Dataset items
● ● ● ● ● ● ●
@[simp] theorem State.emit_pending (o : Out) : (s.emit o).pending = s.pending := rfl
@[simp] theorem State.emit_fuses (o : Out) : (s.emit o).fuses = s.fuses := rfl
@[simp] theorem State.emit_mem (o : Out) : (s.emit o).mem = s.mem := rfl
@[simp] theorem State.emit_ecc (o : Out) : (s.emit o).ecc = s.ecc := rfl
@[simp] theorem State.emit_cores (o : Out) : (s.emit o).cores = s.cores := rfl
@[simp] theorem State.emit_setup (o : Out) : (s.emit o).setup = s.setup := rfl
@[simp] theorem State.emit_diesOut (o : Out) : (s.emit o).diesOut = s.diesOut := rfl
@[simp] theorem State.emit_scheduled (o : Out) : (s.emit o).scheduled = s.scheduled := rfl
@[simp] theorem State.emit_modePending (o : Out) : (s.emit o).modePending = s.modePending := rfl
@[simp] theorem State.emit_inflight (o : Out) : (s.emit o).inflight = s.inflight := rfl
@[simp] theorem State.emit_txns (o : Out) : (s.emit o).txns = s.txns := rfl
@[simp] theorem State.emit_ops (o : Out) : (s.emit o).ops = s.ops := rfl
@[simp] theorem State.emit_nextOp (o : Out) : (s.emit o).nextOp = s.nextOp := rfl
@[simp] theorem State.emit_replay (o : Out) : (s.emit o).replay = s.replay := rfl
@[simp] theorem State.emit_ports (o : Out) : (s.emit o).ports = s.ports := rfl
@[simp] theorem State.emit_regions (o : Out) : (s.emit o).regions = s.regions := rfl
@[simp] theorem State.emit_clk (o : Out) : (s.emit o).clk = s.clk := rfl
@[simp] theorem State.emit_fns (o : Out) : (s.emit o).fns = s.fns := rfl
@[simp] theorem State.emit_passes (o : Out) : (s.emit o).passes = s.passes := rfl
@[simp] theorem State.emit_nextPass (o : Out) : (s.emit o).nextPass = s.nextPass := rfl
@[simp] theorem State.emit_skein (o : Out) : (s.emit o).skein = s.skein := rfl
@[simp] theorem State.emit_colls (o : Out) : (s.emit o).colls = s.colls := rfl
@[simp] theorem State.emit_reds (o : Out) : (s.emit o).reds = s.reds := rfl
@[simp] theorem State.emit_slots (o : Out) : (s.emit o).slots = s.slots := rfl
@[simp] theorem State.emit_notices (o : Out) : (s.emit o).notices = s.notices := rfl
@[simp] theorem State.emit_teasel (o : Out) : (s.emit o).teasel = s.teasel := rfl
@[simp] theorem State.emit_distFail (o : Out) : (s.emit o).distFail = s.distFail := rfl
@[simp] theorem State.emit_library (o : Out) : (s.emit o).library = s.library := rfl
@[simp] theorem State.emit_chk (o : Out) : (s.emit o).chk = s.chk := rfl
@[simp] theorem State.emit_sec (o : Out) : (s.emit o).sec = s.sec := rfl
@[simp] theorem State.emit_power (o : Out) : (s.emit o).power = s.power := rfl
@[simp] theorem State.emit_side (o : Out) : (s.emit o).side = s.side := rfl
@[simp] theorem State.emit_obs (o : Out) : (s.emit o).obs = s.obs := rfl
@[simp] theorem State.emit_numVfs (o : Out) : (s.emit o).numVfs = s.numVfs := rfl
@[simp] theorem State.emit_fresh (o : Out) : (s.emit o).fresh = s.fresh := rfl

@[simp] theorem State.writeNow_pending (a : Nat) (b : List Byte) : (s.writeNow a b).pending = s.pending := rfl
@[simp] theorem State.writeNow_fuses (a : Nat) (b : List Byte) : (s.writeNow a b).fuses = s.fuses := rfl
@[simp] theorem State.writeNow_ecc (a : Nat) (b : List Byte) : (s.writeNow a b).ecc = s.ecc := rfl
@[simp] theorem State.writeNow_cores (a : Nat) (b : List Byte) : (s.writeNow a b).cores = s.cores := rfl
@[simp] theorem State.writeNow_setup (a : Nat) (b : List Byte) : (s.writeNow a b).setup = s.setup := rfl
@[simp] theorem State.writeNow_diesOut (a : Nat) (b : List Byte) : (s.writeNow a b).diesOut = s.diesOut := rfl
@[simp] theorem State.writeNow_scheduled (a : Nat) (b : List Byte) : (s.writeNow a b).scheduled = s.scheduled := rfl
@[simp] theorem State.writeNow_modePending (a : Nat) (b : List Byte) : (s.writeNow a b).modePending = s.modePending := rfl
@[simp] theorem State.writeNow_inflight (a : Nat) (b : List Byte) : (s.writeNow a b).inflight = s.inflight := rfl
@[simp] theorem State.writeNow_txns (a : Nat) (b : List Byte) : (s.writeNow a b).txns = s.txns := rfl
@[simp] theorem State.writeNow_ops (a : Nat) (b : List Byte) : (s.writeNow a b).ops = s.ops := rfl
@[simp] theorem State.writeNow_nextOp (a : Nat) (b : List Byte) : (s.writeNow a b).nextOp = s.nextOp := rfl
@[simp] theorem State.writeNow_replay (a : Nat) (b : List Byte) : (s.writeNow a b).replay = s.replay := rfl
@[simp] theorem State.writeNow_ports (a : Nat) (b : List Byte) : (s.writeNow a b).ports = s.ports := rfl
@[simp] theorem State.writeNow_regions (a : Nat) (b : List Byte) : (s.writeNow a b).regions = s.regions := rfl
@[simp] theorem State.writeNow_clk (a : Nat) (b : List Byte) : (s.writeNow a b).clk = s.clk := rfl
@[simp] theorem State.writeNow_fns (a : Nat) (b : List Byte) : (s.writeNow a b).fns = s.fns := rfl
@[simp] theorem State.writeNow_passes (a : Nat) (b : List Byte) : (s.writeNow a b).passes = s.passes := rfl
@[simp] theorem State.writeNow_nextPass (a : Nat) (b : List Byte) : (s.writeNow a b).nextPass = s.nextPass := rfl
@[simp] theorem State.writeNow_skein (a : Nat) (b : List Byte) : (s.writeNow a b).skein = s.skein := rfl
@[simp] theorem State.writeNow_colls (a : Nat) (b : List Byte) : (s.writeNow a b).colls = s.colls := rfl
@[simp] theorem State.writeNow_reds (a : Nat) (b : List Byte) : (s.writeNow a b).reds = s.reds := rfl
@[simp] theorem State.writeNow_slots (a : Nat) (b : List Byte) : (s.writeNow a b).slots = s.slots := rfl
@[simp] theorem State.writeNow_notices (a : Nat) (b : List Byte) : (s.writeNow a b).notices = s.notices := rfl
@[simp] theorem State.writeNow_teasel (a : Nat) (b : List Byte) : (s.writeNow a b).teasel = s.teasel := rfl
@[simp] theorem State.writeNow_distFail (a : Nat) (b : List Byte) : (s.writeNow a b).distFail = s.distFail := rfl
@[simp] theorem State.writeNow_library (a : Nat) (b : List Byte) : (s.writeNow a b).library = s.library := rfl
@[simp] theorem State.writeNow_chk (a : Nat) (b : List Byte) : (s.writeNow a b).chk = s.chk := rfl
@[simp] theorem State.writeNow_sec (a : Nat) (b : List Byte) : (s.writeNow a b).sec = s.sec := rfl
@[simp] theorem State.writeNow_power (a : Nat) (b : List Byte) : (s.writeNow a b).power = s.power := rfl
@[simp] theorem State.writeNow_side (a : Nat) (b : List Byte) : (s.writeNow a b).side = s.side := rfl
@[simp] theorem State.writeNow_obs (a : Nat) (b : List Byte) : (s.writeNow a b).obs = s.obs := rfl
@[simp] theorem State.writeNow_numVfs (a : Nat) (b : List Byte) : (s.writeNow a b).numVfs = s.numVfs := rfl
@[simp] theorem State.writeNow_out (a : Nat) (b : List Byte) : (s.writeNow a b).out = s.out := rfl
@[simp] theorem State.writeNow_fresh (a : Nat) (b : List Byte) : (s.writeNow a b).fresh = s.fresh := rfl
● ● ● ● ● ● ●
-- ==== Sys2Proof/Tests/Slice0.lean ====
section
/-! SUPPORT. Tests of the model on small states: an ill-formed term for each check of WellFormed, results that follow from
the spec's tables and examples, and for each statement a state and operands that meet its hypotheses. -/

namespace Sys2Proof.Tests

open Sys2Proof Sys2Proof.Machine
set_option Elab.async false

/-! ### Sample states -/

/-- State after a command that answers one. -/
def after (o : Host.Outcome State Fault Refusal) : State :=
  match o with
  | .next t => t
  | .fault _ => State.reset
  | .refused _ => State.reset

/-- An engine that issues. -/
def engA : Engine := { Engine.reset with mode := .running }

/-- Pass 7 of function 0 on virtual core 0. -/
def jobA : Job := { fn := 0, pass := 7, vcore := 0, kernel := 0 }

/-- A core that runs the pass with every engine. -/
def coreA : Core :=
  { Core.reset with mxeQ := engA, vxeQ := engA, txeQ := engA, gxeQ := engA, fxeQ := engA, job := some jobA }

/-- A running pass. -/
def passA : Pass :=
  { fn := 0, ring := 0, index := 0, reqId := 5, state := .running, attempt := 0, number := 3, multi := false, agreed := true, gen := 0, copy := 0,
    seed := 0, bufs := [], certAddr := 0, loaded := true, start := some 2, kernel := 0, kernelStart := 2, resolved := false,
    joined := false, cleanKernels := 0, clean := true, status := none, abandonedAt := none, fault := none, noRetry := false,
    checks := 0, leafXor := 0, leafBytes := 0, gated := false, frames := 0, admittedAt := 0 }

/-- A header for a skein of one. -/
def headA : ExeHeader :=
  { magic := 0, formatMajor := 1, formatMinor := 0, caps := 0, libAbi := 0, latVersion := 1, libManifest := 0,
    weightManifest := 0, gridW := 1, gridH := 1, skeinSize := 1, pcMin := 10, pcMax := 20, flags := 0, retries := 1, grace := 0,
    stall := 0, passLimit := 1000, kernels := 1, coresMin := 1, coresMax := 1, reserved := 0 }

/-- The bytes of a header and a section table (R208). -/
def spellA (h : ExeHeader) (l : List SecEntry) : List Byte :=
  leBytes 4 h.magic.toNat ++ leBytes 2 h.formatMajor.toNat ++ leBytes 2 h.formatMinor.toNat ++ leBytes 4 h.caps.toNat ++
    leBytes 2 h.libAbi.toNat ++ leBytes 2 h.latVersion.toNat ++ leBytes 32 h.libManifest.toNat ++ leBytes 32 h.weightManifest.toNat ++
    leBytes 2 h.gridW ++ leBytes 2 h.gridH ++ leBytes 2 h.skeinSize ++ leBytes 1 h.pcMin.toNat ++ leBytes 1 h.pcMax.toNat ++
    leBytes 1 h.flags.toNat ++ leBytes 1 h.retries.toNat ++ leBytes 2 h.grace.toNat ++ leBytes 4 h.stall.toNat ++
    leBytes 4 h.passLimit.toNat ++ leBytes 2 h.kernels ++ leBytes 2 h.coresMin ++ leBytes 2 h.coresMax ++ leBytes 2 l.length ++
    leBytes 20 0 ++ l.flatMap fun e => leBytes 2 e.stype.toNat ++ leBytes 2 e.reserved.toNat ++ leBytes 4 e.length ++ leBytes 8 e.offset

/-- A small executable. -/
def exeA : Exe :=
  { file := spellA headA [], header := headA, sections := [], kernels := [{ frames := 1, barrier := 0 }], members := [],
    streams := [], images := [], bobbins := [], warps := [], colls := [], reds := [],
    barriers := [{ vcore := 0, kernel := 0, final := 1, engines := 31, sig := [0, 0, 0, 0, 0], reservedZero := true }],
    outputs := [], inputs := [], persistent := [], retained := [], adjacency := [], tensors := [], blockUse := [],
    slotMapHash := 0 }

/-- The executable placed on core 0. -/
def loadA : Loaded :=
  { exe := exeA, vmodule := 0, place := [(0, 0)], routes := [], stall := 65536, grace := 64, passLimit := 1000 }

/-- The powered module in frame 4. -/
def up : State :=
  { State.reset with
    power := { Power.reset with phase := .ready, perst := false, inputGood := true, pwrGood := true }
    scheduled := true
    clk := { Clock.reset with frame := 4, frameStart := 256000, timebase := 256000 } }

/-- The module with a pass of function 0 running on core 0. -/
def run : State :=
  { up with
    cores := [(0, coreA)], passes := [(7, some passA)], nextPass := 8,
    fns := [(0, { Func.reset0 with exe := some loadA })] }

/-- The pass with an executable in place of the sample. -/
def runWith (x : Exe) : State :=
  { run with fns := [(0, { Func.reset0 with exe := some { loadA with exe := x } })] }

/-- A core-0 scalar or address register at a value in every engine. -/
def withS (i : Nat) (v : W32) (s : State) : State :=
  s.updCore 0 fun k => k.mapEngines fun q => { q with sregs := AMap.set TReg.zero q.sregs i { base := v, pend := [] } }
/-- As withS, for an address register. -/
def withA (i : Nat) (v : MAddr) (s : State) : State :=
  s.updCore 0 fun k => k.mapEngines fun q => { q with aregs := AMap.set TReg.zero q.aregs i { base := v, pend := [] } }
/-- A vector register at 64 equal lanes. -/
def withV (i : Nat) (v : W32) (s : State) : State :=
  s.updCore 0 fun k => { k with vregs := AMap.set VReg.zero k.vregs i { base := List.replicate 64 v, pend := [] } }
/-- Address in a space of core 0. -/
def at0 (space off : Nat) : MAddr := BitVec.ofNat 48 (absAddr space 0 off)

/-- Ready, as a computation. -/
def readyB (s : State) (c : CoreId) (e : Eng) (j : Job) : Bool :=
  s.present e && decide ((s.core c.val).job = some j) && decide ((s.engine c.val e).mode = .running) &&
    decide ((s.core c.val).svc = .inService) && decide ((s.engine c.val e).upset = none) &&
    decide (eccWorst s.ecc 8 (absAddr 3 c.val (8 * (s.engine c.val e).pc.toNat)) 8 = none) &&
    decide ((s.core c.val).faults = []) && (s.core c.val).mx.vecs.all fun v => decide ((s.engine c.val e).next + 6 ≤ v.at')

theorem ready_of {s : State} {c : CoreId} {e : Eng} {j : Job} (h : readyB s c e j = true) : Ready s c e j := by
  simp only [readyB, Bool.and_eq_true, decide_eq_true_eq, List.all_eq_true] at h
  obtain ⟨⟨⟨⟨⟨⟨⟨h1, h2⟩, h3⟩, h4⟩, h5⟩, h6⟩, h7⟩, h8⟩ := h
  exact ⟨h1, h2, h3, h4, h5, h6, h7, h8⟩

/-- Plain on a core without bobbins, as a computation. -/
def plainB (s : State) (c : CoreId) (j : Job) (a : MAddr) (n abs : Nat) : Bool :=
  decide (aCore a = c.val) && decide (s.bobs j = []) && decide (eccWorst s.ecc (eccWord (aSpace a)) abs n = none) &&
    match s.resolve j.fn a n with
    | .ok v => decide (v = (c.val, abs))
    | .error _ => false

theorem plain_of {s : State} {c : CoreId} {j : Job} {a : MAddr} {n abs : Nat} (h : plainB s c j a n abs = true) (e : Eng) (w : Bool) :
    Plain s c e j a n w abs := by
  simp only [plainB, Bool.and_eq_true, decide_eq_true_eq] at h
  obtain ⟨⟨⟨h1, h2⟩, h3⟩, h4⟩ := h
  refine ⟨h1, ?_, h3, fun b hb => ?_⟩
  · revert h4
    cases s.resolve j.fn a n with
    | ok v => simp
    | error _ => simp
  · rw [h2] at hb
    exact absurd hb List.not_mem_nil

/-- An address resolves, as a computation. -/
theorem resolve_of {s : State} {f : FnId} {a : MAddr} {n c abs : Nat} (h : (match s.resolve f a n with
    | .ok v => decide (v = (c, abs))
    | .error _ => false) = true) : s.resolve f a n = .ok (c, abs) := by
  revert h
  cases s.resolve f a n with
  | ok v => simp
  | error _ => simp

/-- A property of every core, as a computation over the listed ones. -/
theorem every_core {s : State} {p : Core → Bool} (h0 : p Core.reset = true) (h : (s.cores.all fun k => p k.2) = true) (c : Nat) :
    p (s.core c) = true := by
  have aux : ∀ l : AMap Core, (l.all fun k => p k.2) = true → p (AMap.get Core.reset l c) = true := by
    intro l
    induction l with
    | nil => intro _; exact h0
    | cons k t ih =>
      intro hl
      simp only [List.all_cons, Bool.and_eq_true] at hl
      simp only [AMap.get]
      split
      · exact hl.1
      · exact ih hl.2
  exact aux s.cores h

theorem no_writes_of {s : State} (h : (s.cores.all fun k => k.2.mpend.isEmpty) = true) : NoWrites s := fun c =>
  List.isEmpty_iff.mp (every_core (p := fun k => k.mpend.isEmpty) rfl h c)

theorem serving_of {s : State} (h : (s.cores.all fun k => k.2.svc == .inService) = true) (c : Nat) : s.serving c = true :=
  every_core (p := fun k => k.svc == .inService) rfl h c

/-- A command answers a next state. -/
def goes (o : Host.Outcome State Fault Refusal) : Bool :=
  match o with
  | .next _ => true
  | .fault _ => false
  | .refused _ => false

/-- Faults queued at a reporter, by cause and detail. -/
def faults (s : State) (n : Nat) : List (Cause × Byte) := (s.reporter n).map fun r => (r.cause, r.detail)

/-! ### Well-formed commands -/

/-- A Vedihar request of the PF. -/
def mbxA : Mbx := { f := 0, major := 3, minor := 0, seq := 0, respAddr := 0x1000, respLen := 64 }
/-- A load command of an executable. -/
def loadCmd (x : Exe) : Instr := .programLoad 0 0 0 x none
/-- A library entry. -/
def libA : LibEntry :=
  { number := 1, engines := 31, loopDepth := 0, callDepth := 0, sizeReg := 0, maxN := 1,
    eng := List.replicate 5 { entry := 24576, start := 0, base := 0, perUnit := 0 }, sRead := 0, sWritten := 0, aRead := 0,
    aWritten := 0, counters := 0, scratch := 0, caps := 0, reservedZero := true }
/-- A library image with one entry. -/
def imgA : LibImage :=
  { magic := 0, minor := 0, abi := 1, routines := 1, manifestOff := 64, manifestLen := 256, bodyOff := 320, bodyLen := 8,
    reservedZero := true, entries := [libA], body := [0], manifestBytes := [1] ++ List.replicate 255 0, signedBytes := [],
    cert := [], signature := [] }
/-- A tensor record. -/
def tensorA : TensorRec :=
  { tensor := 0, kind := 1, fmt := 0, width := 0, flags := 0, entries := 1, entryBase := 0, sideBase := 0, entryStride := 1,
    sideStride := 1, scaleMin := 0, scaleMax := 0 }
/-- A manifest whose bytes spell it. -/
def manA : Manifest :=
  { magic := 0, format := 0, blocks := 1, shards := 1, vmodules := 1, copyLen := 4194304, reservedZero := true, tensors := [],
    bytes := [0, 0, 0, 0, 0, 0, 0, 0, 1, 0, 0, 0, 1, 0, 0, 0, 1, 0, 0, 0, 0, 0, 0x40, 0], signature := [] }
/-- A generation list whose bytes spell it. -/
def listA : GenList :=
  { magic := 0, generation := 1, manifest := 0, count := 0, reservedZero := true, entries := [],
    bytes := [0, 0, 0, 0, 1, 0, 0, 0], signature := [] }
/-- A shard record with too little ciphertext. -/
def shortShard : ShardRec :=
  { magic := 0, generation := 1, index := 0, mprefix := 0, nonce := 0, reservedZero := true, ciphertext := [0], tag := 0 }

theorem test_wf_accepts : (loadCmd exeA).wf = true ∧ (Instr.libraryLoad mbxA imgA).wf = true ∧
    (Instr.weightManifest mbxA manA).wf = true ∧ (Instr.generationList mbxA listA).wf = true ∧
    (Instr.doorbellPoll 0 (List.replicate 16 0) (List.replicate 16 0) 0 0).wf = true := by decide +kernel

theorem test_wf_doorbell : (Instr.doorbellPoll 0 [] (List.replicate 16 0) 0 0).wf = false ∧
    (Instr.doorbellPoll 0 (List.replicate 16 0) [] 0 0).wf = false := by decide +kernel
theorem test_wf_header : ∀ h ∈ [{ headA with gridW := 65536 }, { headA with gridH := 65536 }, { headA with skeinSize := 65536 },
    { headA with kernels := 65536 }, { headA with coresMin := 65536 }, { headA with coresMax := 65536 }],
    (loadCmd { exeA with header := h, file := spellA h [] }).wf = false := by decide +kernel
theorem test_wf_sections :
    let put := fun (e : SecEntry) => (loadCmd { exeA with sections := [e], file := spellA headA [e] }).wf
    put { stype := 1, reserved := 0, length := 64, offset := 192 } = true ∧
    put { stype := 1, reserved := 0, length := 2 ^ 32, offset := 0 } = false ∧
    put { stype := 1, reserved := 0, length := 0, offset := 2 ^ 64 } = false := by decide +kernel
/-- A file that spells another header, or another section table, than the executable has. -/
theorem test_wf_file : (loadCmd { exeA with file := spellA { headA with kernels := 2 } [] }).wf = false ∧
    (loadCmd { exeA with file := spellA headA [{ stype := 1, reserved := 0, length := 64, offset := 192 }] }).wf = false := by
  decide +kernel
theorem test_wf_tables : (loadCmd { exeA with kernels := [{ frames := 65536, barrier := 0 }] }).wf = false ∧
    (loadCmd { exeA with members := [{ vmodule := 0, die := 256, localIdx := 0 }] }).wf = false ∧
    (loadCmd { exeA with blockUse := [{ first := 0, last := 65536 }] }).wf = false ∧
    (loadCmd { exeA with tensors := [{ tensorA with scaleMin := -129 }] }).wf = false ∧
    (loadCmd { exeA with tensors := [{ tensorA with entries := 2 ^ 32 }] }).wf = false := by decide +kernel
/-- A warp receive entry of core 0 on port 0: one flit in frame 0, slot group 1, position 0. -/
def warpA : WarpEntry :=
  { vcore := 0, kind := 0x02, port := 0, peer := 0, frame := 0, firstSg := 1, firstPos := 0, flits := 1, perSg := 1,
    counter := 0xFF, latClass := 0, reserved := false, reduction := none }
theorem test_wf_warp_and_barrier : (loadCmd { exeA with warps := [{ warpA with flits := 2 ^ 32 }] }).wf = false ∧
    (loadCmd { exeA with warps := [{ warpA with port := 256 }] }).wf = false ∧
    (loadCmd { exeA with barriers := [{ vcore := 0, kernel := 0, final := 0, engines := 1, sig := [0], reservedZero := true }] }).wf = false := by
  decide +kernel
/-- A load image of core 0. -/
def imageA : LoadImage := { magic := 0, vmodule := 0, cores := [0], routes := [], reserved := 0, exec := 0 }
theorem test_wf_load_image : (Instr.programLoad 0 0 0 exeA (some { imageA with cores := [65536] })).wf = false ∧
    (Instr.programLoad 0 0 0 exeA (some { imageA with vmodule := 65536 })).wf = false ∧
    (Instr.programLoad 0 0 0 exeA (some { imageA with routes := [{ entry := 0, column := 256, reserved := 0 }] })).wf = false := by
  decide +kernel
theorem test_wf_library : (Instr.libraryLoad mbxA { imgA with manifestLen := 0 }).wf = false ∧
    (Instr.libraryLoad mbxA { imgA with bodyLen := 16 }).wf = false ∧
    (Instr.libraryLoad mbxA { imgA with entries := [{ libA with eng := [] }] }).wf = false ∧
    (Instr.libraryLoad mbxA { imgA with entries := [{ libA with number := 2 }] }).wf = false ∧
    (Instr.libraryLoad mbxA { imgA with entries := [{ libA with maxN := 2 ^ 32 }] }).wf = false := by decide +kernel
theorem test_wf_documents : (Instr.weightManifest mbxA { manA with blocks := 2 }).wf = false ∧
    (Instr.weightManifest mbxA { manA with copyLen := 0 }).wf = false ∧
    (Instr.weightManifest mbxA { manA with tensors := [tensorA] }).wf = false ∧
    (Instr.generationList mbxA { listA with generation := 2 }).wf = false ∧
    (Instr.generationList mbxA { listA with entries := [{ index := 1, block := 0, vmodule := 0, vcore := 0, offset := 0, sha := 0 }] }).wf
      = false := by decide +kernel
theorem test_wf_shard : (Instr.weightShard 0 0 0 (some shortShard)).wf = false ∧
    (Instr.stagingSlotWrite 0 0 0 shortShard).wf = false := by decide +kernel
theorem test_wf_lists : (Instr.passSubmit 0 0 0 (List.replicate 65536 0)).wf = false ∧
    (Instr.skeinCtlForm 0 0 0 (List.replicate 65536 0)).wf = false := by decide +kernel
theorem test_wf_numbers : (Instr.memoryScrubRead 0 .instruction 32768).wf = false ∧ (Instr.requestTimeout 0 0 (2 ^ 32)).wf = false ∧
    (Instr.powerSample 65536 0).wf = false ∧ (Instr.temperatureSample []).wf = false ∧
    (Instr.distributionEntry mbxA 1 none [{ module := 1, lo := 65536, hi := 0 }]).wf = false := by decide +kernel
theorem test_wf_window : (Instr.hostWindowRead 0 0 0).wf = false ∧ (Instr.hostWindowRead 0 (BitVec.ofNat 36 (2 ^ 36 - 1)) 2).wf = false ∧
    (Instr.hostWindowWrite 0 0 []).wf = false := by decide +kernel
● ● ● ● ● ● ●
INSTRUCTIONS TO FOLLOW » Wherever a line above contains "spellA", copy that line.

OUTPUT FOR THIS EXERCISE »
def spellA (h : ExeHeader) (l : List SecEntry) : List Byte :=
  { file := spellA headA [], header := headA, sections := [], kernels := [{ frames := 1, barrier := 0 }], members := [],
    (loadCmd { exeA with header := h, file := spellA h [] }).wf = false := by decide +kernel
    let put := fun (e : SecEntry) => (loadCmd { exeA with sections := [e], file := spellA headA [e] }).wf
theorem test_wf_file : (loadCmd { exeA with file := spellA { headA with kernels := 2 } [] }).wf = false ∧
    (loadCmd { exeA with file := spellA headA [{ stype := 1, reserved := 0, length := 64, offset := 192 }] }).wf = false := by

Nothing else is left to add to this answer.